On the prediction of long-lived bugs: An analysis and comparative study using FLOSS projects,Information and Software Technology

当前位置： X-MOL 学术 › Inf. Softw. Technol. › 论文详情

Our official English website, www.x-mol.net, welcomes your feedback! (Note: you will need to create a separate account there.)

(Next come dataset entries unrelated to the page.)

-- ==== Sys2Proof/Laws/Pipe.lean ====
section
/-!
SUPPORT. The pipeline of an undisturbed word whose checks let its participants act: it answers a next state, and every lane of the path
stands where the outcome of its own action puts it.
-/
namespace Sys2Proof.Machine.State

/-- The participants are lanes of the path. -/
theorem gate_go {s : State} {c : Ctl} {w : WordSpec} {p : List Nat} {tr : List (Nat × LaneRes)} (h : s.gate c w = .go p tr) :
    (∀ i ∈ p, i ∈ lanesOf s.cur.lanes) ∧ p.Nodup := by
  unfold gate at h
  simp only [] at h
  split at h
  · cases h
  · split at h
    · cases h
    · generalize hp : List.filter _ (lanesOf s.cur.lanes) = q at h
      have hq : (∀ i ∈ q, i ∈ lanesOf s.cur.lanes) ∧ q.Nodup := by
        subst hp
        exact ⟨fun i hi => List.mem_of_mem_filter hi, (lanesOf_nodup _).filter _⟩
      cases hn : c.ctr with
      | none => rw [hn] at h; injection h with h1 _; exact h1 ▸ hq
      | some n =>
        rw [hn] at h
        simp only [] at h
        split at h
        · cases h
        · injection h with h1 _; exact h1 ▸ hq

/-- What an action leaves of the state so far that the end of the word relies on. -/
structure Undisturbed (s st : State) : Prop where
  hole    : st.hole = false
  cur     : st.cur = s.cur
  cycle   : st.cycle = s.cycle
  samples : st.samples = []
  armed   : (st.grp s.curG).armed = []
  quiet   : ∀ i ∈ lanesOf s.cur.lanes, (st.thr (tid s.curG i)).quiet = true
  steps   : ∀ i ∈ lanesOf s.cur.lanes, (st.thr (tid s.curG i)).stepping = false

theorem Calm.undisturbed {s : State} (h : s.Calm) : s.Undisturbed s :=
  ⟨h.hole, rfl, rfl, h.samples, h.armed, fun i hi => by simp [Thread.quiet, h.strag i hi, h.halts i hi], h.steps⟩

/-- An undisturbed word whose action `a` lets every participant complete or enter its operation. -/
theorem word_completes (s : State) (c : Ctl) (w : WordSpec) (act : State → List Nat → Acted) (p : List Nat) (a : Acted)
    (f : Nat → LaneRes) (wr : Nat → List (RegId × RVal)) (dest : Nat → W64) (hg : s.gate c w = .go p []) (ha : act s p = a)
    (hc : s.Calm) (hu : s.Undisturbed a.st) (hres : a.res = p.map fun i => (i, f i))
    (hf : s.Completes p f wr dest) :
    ∃ u, s.word c w act = .next u ∧
      u.rest = (if w.lat = none ∧ p ≠ [] then
          { a.st.rest with
            ops := a.st.ops ++ [a.st.opOf s.curG (maskOf p) c.ctr a.queue a.kind a.done], nextId := a.st.nextId + 1
            writes := a.st.enteredWrites s.curG (maskOf p) a.queue }
        else a.st.rest) ∧
      (∀ h, (u.grp h).still = if h = s.curG then
        (s.groupAfter w (if w.lat = none ∧ p ≠ [] then a.st.nextId else 0) a.m (a.st.grp h)).still else (a.st.grp h).still) ∧
      (∀ t, (∀ i ∈ lanesOf s.cur.lanes, t ≠ tid s.curG i) → u.thr t = a.st.thr t) ∧
      (∀ i ∈ lanesOf s.cur.lanes, i ∉ p → u.thr (tid s.curG i) = s.onward c s.curNext (a.st.thr (tid s.curG i))) ∧
      (∀ i ∈ p, u.thr (tid s.curG i) =
        s.laneAfter c w (if w.lat = none ∧ p ≠ [] then a.st.nextId else 0) (dest i) (wr i) (a.st.thr (tid s.curG i))) := by
  obtain ⟨hp, hn⟩ := gate_go hg
  have key := retire_calm s c w a p f wr dest hres hf hp hn (fun i hi j hj => hc.inj hi hj) hu.cur hu.cycle hu.samples
    (fun _ => hu.armed) hu.quiet hu.steps
  refine ⟨s.retire c w a [], ?_, key⟩
  have hh : (s.retire c w a []).hole = false := by
    have := congrArg (·.hole) key.1
    simp only [rest] at this
    rw [this]
    split <;> exact hu.hole
  unfold word
  simp only [hg, ha]
  have hfa : faultsOf a.res = [] := by rw [hres]; exact faultsOf_next _ hf.res
  simp only [hfa, ite_self]
  simp only [out, hh, Bool.false_eq_true, if_false]

/-- A word that only writes registers, with a fixed latency: the next state, lane by lane, and the frame. -/
theorem perLane_completes (s : State) (c : Ctl) (w : WordSpec) (f : Nat → LaneRes) (p : List Nat) (wr : Nat → List (RegId × RVal))
    (dest : Nat → W64) (n : Nat) (hl : w.lat = some n) (hg : s.gate c w = .go p []) (hc : s.Calm)
    (hf : s.Completes p (fun i => f (tid s.curG i)) wr dest) :
    ∃ u, s.perLane c w f = .next u ∧ s.Frame u ∧
      (∀ i ∈ lanesOf s.cur.lanes, i ∉ p → u.thr (tid s.curG i) = s.onward c s.curNext (s.thr (tid s.curG i))) ∧
      (∀ i ∈ p, u.thr (tid s.curG i) = s.laneAfter c w 0 (dest i) (wr i) (s.thr (tid s.curG i))) := by
  obtain ⟨u, h1, h2, h3, h4, h5, h6⟩ := word_completes s c w (fun s p => Acted.of s (p.map fun i => (i, f (tid s.curG i)))) p
    (Acted.of s (p.map fun i => (i, f (tid s.curG i)))) (fun i => f (tid s.curG i)) wr dest hg rfl hc hc.undisturbed rfl hf
  refine ⟨u, h1, ⟨?_, fun h => (h3 h).trans (ite_self _), h4⟩, h5, ?_⟩
  · rw [h2, hl]; rfl
  · intro i hi; rw [h6 i hi, hl]; rfl

/-- The law of an undisturbed word, as `Completed` says it. -/
theorem completed_of_word {s : State} {i : Instr} {c : Ctl} {w : WordSpec} {p : List Nat} (act : State → List Nat → Acted)
    (f : Nat → LaneRes) {a : Acted} {wr : Nat → List (RegId × RVal)} {dest : Nat → W64} (hi : exec i s = s.word c w act)
    (h : s.Acts c w p) (ha : act s p = a) (hu : s.Undisturbed a.st) (hres : a.res = p.map fun l => (l, f l))
    (hf : s.Completes p f wr dest) : s.Completed i c w a p dest wr := by
  obtain ⟨u, k⟩ := word_completes s c w act p a f wr dest h.2 ha h.1 hu hres hf
  exact ⟨u, hi.trans k.1, k.2⟩

/-- A word that only writes registers, as `Lands` says it. -/
theorem lands_of_perLane {s : State} {i : Instr} {c : Ctl} {w : WordSpec} {p : List Nat} {lat : Nat} (f : Nat → LaneRes)
    {wr : Nat → List (RegId × RVal)} {dest : Nat → W64} (hi : exec i s = s.perLane c w f) (h : s.Acts c w p) (hl : w.lat = some lat)
    (he : w.ends = false) (hf : s.Completes p (fun l => f (tid s.curG l)) wr dest) : s.Lands i c p lat dest wr := by
  obtain ⟨u, h1, h2, h3, h4⟩ := perLane_completes s c w f p wr dest lat hl h.2 h.1 hf
  refine ⟨u, hi.trans h1, h2, h3, fun l hp => ?_⟩
  rw [h4 l hp]
  simp [laneAfter, hl, he]

/-- A word that only writes registers and goes on, as `Writes` says it. -/
theorem writes_of_perLane {s : State} {i : Instr} {c : Ctl} {w : WordSpec} {p : List Nat} {lat : Nat} (f : Nat → LaneRes)
    {wr : Nat → List (RegId × RVal)} (hi : exec i s = s.perLane c w f) (h : s.Acts c w p) (hl : w.lat = some lat)
    (he : w.ends = false) (hf : ∀ l ∈ p, f (tid s.curG l) = .next (wr l)) : s.Writes i c p lat wr :=
  lands_of_perLane f hi h hl he fun l hp => .inl ⟨hf l hp, rfl⟩

/-- A word whose lanes act together and only write registers. -/
theorem writes_of_word {s : State} {i : Instr} {c : Ctl} {w : WordSpec} {p : List Nat} {lat : Nat} (act : State → List Nat → Acted)
    {wr : Nat → List (RegId × RVal)} (hi : exec i s = s.word c w act) (h : s.Acts c w p) (hl : w.lat = some lat)
    (he : w.ends = false) (ha : act s p = Acted.of s (p.map fun l => (l, .next (wr l)))) : s.Writes i c p lat wr := by
  obtain ⟨u, h1, h2, h3, h4, h5, h6⟩ := word_completes s c w act p _ (fun l => .next (wr l)) wr (fun _ => s.curNext) h.2 ha h.1
    h.1.undisturbed rfl fun l _ => .inl ⟨rfl, rfl⟩
  refine ⟨u, hi.trans h1, ⟨?_, fun h => (h3 h).trans (ite_self _), h4⟩, h5, fun l hp => ?_⟩
  · rw [h2, hl]; rfl
  · rw [h6 l hp]; simp [laneAfter, hl, he, Acted.of]

end Sys2Proof.Machine.State
end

On the prediction of long-lived bugs: An analysis and comparative study using FLOSS projects
Information and Software Technology ( IF 3.9 ) Pub Date : 2020-12-28 , DOI: 10.1016/j.infsof.2020.106508
Luiz Alberto Ferreira Gomes , Ricardo da Silva Torres , Mario Lúcio Côrtes

Context:

Software evolution and maintenance activities in today’s Free/Libre Open Source Software (FLOSS) rely primarily on information extracted from bug reports registered in bug tracking systems. Many studies point out that most bugs that adversely affect the user’s experience across versions of FLOSS projects are long-lived bugs. However, proposed approaches that support bug fixing procedures do not consider the real-world lifecycle of a bug, in which bugs are often fixed very fast. This may lead to useless efforts to automate the bug management process.

Objective:

This study aims to confirm whether the number of long-lived bugs is significantly high in popular open-source projects and to characterize the population of long-lived bugs by considering the attributes of bug reports. We also aim to conduct a comparative study evaluating the prediction accuracy of five well-known machine learning algorithms and text mining techniques in the task of predicting long-lived bugs.

Methods:

We collected bug reports from six popular open-source projects repositories (Eclipse, Freedesktop, Gnome, GCC, Mozilla, and WineHQ) and used the following machine learning algorithms to predict long-lived bugs: K-Nearest Neighbor, Naïve Bayes, Neural Networks, Random Forest, and Support Vector Machines.

Results:

Our results show that long-lived bugs are relatively frequent (varying from 7.2% to 40.7%) and have unique characteristics, confirming the need to study solutions to support bug fixing management. We found that the Neural Network classifier yielded the best results in comparison to the other algorithms evaluated.

Conclusion:

Research efforts regarding long-lived bugs are needed and our results demonstrate that it is possible to predict long-lived bugs with a high accuracy (around 70.7%) despite the use of simple prediction algorithms and text mining methods.

中文翻译：

关于长寿虫的预测：使用FLOSS项目的分析和比较研究

内容：

当今的免费/自由开源软件（FLOSS）中的软件开发和维护活动主要依赖于从在错误跟踪系统中注册的错误报告中提取的信息。许多研究指出，大多数对FLOSS项目的版本产生不利影响的bug都是长期存在的bug。但是，所提出的支持错误修复程序的方法并未考虑错误的真实生命周期，在这种情况下，通常会很快修复错误。这可能导致无用的努力来使错误管理过程自动化。